> _Task brief_
The listing below holds a line with "-- ==== Sys2Proof/Laws/State.lean" and a later line with "theorem emit_resCmd (o". Write out those two lines and every line between them, exactly, and nothing else.

> _Raw data_
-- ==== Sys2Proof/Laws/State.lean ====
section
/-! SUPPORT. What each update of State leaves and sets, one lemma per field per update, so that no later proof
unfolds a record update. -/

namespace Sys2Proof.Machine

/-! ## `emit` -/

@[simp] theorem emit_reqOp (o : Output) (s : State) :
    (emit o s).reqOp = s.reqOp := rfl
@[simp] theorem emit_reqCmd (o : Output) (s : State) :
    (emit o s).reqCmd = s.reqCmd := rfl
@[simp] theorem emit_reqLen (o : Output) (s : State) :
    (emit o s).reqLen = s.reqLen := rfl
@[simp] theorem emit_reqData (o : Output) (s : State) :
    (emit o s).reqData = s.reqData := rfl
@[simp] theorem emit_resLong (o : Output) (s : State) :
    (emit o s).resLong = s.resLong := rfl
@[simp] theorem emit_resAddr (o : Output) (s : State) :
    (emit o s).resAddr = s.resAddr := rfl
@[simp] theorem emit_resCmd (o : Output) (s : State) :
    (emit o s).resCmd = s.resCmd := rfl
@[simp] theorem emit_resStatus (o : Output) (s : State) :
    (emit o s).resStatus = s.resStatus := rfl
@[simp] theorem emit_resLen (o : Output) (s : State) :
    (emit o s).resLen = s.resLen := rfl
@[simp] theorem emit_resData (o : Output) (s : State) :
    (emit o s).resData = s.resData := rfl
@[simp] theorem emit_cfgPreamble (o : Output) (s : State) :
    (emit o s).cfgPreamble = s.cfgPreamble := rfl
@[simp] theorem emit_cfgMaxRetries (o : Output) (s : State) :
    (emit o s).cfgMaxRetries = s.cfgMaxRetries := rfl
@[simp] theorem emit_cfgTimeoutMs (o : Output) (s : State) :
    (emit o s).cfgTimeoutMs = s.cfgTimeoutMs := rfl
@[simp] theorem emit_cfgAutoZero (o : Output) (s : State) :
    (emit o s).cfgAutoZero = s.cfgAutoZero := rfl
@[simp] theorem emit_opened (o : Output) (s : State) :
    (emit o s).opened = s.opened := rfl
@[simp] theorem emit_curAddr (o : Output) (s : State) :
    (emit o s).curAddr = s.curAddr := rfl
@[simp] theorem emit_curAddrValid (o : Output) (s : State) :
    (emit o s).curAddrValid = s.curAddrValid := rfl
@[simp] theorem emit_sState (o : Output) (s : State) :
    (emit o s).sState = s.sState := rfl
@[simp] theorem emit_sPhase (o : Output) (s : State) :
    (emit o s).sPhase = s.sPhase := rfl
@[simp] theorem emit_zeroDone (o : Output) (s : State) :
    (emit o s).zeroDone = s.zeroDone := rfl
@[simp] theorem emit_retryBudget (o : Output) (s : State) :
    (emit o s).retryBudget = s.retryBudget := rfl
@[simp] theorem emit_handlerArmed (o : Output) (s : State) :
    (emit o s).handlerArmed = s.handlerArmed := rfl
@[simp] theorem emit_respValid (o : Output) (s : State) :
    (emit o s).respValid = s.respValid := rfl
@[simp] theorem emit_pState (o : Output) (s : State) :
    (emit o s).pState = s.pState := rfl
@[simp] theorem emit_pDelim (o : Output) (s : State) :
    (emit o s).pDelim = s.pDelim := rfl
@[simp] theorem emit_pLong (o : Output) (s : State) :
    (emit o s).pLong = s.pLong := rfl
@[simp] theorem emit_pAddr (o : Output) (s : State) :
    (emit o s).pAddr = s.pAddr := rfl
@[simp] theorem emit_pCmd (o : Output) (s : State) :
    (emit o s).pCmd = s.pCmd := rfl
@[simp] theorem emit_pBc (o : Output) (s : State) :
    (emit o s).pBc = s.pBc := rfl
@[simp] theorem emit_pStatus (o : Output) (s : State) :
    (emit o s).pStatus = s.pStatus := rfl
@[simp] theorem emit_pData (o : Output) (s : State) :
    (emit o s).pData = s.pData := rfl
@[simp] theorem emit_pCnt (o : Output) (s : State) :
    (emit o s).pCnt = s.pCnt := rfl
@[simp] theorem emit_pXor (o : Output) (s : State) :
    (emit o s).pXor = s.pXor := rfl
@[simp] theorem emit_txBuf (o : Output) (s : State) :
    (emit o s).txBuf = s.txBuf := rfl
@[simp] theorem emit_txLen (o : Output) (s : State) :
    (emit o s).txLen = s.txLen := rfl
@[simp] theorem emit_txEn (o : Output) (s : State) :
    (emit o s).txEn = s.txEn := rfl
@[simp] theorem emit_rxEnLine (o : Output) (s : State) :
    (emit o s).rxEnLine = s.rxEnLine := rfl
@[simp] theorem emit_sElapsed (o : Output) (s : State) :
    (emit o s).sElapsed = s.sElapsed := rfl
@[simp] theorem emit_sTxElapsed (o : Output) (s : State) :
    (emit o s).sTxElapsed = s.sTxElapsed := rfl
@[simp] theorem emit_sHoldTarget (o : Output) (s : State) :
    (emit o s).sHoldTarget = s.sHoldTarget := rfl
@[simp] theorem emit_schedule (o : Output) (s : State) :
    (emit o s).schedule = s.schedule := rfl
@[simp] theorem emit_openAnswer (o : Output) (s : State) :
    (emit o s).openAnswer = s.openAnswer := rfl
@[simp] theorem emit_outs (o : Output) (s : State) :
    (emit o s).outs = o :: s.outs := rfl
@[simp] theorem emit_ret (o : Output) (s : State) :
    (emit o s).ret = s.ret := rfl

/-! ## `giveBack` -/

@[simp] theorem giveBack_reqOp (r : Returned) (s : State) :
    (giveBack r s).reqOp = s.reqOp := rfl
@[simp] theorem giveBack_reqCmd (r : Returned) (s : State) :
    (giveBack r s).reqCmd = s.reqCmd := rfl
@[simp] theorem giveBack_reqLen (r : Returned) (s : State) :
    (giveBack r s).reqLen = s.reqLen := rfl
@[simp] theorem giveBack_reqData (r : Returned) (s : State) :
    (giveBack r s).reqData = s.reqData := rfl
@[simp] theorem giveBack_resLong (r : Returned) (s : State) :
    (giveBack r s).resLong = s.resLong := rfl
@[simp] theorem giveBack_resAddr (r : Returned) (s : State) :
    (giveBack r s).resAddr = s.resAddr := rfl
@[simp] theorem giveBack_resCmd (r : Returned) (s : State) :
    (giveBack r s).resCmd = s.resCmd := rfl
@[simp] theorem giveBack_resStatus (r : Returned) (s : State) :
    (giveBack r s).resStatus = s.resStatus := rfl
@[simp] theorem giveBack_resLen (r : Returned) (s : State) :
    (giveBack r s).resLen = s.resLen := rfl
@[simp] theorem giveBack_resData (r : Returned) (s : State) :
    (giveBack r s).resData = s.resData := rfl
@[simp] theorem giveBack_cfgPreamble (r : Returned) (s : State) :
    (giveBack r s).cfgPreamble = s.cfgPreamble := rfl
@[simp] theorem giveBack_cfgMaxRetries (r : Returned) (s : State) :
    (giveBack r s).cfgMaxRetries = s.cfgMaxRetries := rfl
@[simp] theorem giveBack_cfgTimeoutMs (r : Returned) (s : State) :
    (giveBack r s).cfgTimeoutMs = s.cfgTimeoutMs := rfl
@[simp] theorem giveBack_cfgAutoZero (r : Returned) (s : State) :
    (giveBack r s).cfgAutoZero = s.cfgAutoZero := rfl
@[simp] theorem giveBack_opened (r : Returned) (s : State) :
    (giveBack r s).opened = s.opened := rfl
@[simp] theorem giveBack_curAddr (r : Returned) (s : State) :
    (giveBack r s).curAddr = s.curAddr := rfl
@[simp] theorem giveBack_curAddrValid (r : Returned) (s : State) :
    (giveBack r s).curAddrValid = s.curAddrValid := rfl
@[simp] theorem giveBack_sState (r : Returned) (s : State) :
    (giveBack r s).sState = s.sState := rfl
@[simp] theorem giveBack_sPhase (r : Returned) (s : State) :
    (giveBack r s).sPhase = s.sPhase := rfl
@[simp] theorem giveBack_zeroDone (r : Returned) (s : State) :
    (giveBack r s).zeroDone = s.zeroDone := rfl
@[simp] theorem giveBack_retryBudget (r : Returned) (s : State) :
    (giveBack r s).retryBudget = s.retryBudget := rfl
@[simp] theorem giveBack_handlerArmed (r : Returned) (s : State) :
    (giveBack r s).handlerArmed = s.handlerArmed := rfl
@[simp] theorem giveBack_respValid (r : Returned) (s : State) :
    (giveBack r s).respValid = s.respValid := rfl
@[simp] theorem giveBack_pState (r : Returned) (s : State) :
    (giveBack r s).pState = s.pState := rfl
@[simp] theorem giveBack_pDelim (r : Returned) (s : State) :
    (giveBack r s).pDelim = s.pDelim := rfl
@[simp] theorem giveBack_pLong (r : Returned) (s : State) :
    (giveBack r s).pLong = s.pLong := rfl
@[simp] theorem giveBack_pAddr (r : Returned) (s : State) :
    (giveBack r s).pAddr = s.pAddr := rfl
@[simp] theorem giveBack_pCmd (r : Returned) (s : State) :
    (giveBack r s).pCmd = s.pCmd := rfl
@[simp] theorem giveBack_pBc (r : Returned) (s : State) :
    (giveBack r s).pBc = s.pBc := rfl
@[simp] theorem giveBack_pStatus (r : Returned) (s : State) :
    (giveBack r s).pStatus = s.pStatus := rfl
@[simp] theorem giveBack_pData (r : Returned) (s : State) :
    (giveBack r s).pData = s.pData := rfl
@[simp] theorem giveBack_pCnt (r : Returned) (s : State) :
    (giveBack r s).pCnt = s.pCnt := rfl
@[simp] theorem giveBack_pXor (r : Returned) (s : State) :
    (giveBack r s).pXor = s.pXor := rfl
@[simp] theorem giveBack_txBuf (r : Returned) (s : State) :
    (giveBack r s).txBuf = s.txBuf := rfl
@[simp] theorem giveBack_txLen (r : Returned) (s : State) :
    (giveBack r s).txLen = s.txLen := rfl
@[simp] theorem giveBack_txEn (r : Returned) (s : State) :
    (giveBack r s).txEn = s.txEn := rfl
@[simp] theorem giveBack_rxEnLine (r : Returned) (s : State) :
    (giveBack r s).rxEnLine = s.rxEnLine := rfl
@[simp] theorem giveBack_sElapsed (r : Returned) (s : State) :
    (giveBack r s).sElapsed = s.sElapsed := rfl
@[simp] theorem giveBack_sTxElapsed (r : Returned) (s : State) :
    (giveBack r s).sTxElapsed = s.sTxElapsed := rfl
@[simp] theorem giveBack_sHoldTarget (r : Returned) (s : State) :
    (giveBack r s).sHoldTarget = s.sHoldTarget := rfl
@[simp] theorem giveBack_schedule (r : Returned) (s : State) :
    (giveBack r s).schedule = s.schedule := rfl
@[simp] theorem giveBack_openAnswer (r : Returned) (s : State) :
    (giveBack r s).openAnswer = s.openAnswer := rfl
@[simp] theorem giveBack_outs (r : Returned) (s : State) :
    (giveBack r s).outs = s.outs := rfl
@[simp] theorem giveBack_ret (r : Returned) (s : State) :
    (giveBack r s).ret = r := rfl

...

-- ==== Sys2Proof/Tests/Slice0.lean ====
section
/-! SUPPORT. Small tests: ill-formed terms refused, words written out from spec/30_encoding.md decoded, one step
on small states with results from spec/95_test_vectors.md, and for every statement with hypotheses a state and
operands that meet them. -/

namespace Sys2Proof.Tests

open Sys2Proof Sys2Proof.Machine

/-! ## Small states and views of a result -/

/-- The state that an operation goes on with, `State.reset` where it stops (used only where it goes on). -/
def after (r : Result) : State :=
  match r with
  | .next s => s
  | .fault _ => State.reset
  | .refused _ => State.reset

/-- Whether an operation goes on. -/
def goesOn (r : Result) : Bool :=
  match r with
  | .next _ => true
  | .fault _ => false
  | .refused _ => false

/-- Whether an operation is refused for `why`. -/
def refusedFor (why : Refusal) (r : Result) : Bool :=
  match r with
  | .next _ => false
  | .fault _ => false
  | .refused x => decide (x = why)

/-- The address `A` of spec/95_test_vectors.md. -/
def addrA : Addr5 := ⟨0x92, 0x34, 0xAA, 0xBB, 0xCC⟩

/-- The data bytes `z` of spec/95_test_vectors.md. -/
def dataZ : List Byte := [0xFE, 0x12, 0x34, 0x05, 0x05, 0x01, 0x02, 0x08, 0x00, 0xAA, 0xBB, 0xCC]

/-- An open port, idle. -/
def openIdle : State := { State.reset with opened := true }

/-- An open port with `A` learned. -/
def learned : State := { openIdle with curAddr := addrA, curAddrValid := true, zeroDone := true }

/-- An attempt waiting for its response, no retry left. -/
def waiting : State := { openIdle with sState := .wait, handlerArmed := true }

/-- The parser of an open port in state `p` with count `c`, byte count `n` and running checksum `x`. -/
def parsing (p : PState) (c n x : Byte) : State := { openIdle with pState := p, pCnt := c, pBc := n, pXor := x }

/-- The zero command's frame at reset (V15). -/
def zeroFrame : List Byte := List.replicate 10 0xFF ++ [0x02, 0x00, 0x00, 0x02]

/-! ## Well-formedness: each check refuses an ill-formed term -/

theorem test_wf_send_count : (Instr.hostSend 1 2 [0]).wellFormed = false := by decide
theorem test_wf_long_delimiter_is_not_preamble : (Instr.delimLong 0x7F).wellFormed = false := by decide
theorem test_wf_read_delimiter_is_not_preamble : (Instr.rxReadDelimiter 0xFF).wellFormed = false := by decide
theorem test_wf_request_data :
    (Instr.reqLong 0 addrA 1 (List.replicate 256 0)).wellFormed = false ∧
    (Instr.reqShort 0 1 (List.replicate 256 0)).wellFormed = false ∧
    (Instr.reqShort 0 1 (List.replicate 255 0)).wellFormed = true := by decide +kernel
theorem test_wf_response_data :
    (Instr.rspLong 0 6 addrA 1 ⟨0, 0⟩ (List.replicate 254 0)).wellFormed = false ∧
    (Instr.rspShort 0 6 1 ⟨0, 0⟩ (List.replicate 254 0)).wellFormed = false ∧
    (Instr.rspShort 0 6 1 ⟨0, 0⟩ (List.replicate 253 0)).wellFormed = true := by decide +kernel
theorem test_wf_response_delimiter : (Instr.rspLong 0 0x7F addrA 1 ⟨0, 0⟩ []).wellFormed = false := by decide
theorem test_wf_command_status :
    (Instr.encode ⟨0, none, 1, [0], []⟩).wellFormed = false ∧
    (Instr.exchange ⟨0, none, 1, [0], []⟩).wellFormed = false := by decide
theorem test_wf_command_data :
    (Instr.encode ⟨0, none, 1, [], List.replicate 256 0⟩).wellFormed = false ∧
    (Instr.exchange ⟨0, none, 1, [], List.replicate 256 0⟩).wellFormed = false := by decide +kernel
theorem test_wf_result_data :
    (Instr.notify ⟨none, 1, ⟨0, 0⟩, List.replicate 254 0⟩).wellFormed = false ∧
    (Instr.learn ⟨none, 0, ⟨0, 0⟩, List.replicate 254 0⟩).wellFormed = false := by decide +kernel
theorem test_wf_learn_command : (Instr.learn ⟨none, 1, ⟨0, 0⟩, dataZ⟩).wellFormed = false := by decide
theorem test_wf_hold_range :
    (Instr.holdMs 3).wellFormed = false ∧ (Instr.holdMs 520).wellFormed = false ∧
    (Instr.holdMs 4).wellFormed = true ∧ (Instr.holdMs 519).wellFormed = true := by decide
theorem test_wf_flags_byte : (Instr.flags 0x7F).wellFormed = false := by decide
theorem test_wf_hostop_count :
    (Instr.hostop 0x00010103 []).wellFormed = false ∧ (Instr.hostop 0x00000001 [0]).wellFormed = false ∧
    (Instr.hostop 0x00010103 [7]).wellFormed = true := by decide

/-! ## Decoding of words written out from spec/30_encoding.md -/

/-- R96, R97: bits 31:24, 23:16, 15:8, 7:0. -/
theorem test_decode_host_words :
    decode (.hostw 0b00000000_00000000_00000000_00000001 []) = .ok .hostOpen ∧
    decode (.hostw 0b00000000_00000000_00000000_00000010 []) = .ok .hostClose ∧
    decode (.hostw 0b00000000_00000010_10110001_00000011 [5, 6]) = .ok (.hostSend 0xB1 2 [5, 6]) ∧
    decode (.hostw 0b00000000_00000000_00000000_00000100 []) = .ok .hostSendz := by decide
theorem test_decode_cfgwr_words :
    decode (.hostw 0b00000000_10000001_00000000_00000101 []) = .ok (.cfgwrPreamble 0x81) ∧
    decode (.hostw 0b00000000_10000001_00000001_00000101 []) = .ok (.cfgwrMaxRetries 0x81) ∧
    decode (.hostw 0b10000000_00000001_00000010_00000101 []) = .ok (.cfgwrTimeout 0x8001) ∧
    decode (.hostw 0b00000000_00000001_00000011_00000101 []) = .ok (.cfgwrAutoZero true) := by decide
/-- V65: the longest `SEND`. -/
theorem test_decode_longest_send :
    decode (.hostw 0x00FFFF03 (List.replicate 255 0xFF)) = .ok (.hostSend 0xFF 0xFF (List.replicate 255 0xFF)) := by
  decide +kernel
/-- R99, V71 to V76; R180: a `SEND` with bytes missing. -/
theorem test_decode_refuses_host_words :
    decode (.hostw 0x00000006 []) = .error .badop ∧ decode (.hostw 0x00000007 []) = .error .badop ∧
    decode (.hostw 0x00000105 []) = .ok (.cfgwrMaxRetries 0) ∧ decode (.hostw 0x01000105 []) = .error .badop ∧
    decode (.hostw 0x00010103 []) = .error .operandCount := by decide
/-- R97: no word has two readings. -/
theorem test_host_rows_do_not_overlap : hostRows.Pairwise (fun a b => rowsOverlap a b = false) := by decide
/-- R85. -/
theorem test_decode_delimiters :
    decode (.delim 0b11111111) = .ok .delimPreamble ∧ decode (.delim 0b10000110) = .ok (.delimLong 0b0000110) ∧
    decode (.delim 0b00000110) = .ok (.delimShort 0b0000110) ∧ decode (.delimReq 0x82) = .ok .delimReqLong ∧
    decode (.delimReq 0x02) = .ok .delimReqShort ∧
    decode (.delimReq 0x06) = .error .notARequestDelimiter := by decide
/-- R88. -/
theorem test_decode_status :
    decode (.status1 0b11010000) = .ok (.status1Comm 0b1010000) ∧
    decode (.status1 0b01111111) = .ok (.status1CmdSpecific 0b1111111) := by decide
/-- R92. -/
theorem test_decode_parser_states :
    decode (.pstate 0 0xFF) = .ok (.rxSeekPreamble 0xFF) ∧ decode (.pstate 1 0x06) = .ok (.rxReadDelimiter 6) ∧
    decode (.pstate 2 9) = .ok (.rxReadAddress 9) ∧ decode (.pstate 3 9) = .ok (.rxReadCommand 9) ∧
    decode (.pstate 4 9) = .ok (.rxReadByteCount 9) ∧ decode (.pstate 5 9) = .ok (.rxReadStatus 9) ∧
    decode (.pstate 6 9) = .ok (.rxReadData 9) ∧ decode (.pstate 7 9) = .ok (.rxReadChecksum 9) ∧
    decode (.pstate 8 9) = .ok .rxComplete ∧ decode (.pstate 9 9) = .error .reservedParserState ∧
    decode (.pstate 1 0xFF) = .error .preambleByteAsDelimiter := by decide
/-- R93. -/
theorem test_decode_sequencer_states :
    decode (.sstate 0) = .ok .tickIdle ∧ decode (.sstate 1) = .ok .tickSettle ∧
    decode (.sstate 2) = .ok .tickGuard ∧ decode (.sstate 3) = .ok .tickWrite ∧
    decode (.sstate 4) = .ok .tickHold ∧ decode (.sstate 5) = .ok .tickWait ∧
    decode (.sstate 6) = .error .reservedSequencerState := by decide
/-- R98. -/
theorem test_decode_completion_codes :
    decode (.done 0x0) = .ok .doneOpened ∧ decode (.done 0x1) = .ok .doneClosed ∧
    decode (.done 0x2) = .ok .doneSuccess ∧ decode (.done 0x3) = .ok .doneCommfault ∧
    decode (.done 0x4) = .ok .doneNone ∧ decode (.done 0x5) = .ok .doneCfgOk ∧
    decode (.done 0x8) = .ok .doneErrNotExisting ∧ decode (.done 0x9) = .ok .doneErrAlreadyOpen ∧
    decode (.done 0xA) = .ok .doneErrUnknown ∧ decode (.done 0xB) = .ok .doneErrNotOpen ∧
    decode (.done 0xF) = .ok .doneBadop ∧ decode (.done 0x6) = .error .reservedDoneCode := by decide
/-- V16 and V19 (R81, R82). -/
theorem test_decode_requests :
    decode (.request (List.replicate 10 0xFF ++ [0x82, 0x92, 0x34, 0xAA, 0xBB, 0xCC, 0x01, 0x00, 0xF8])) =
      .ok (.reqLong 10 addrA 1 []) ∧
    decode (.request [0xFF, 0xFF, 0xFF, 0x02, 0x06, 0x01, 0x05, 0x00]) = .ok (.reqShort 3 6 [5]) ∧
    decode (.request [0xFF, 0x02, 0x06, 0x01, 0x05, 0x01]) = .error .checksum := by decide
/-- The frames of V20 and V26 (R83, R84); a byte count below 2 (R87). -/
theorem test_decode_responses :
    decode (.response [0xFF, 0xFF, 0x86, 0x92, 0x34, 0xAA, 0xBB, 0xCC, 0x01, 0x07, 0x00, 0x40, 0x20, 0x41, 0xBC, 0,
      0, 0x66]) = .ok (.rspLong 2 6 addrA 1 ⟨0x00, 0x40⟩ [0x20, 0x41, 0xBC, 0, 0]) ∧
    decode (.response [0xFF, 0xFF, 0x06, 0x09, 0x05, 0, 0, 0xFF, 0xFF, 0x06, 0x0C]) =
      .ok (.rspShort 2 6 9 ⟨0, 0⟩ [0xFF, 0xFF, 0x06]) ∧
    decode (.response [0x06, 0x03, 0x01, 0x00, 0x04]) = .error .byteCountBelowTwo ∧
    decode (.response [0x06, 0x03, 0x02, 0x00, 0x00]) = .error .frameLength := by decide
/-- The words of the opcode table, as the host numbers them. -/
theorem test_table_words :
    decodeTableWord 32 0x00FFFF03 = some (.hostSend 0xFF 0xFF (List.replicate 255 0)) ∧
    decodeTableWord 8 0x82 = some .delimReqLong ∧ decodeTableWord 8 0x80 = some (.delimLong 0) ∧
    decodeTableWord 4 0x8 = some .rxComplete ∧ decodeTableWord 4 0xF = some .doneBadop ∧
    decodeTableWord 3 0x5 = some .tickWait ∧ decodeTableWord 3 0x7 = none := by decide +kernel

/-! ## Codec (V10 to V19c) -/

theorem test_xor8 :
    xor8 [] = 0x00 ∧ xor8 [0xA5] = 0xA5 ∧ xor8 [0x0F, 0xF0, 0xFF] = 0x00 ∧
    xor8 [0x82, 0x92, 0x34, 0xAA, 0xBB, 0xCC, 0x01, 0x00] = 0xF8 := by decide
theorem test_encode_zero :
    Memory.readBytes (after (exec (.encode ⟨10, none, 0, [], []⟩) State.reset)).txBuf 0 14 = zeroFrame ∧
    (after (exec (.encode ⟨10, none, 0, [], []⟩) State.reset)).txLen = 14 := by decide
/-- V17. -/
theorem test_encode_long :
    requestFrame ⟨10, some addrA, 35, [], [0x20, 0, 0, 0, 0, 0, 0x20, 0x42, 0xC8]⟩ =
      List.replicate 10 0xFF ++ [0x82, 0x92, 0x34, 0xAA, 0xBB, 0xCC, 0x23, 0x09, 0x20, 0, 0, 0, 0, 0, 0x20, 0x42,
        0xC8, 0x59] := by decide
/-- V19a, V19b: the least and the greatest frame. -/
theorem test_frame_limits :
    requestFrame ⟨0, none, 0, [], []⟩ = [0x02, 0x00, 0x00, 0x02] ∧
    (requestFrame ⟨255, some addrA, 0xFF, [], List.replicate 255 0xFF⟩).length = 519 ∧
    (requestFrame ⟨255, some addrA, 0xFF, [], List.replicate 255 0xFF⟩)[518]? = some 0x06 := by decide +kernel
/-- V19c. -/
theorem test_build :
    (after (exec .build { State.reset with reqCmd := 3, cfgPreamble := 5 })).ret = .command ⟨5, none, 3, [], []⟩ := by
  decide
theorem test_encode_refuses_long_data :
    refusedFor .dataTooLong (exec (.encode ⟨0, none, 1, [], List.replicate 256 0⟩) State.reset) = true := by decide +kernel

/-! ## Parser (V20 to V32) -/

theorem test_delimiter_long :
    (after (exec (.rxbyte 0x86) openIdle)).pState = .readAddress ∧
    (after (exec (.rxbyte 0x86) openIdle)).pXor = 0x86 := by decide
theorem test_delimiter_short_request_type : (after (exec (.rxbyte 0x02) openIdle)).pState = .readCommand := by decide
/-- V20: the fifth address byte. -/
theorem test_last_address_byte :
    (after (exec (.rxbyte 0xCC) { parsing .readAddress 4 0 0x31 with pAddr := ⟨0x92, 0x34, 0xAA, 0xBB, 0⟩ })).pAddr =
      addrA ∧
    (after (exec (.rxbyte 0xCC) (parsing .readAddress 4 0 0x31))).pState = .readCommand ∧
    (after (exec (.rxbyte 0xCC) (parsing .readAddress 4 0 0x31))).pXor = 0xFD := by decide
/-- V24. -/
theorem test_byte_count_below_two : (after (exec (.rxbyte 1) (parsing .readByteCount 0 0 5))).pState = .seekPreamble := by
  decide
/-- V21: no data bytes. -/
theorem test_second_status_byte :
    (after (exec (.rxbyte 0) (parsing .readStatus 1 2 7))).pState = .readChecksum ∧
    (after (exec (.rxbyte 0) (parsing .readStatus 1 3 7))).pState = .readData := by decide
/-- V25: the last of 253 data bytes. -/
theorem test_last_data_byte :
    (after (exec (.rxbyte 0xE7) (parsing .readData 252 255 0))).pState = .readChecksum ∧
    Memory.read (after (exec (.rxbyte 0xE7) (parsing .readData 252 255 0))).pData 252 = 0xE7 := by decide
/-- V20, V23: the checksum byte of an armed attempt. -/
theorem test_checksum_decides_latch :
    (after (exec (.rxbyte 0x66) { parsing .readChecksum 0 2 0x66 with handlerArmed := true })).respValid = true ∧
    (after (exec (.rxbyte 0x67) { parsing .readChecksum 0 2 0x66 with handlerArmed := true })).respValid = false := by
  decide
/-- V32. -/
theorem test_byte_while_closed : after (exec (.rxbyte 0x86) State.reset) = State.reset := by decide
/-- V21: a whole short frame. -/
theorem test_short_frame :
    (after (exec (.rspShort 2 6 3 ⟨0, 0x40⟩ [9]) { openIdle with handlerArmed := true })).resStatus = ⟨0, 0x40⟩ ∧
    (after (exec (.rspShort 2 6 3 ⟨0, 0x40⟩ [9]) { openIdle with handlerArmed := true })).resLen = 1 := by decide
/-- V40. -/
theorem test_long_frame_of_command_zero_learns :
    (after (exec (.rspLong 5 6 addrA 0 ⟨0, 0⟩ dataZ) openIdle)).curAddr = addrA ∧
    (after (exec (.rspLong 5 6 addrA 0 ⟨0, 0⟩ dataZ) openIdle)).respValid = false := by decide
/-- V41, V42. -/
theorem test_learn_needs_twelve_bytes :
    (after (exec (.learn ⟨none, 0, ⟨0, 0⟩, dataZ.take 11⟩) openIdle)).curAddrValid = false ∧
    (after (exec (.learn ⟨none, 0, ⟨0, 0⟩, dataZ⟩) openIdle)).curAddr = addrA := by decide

> _Completed exercise_
-- ==== Sys2Proof/Laws/State.lean ====
section
/-! SUPPORT. What each update of State leaves and sets, one lemma per field per update, so that no later proof
unfolds a record update. -/

namespace Sys2Proof.Machine

/-! ## `emit` -/

@[simp] theorem emit_reqOp (o : Output) (s : State) :
    (emit o s).reqOp = s.reqOp := rfl
@[simp] theorem emit_reqCmd (o : Output) (s : State) :
    (emit o s).reqCmd = s.reqCmd := rfl
@[simp] theorem emit_reqLen (o : Output) (s : State) :
    (emit o s).reqLen = s.reqLen := rfl
@[simp] theorem emit_reqData (o : Output) (s : State) :
    (emit o s).reqData = s.reqData := rfl
@[simp] theorem emit_resLong (o : Output) (s : State) :
    (emit o s).resLong = s.resLong := rfl
@[simp] theorem emit_resAddr (o : Output) (s : State) :
    (emit o s).resAddr = s.resAddr := rfl
@[simp] theorem emit_resCmd (o : Output) (s : State) :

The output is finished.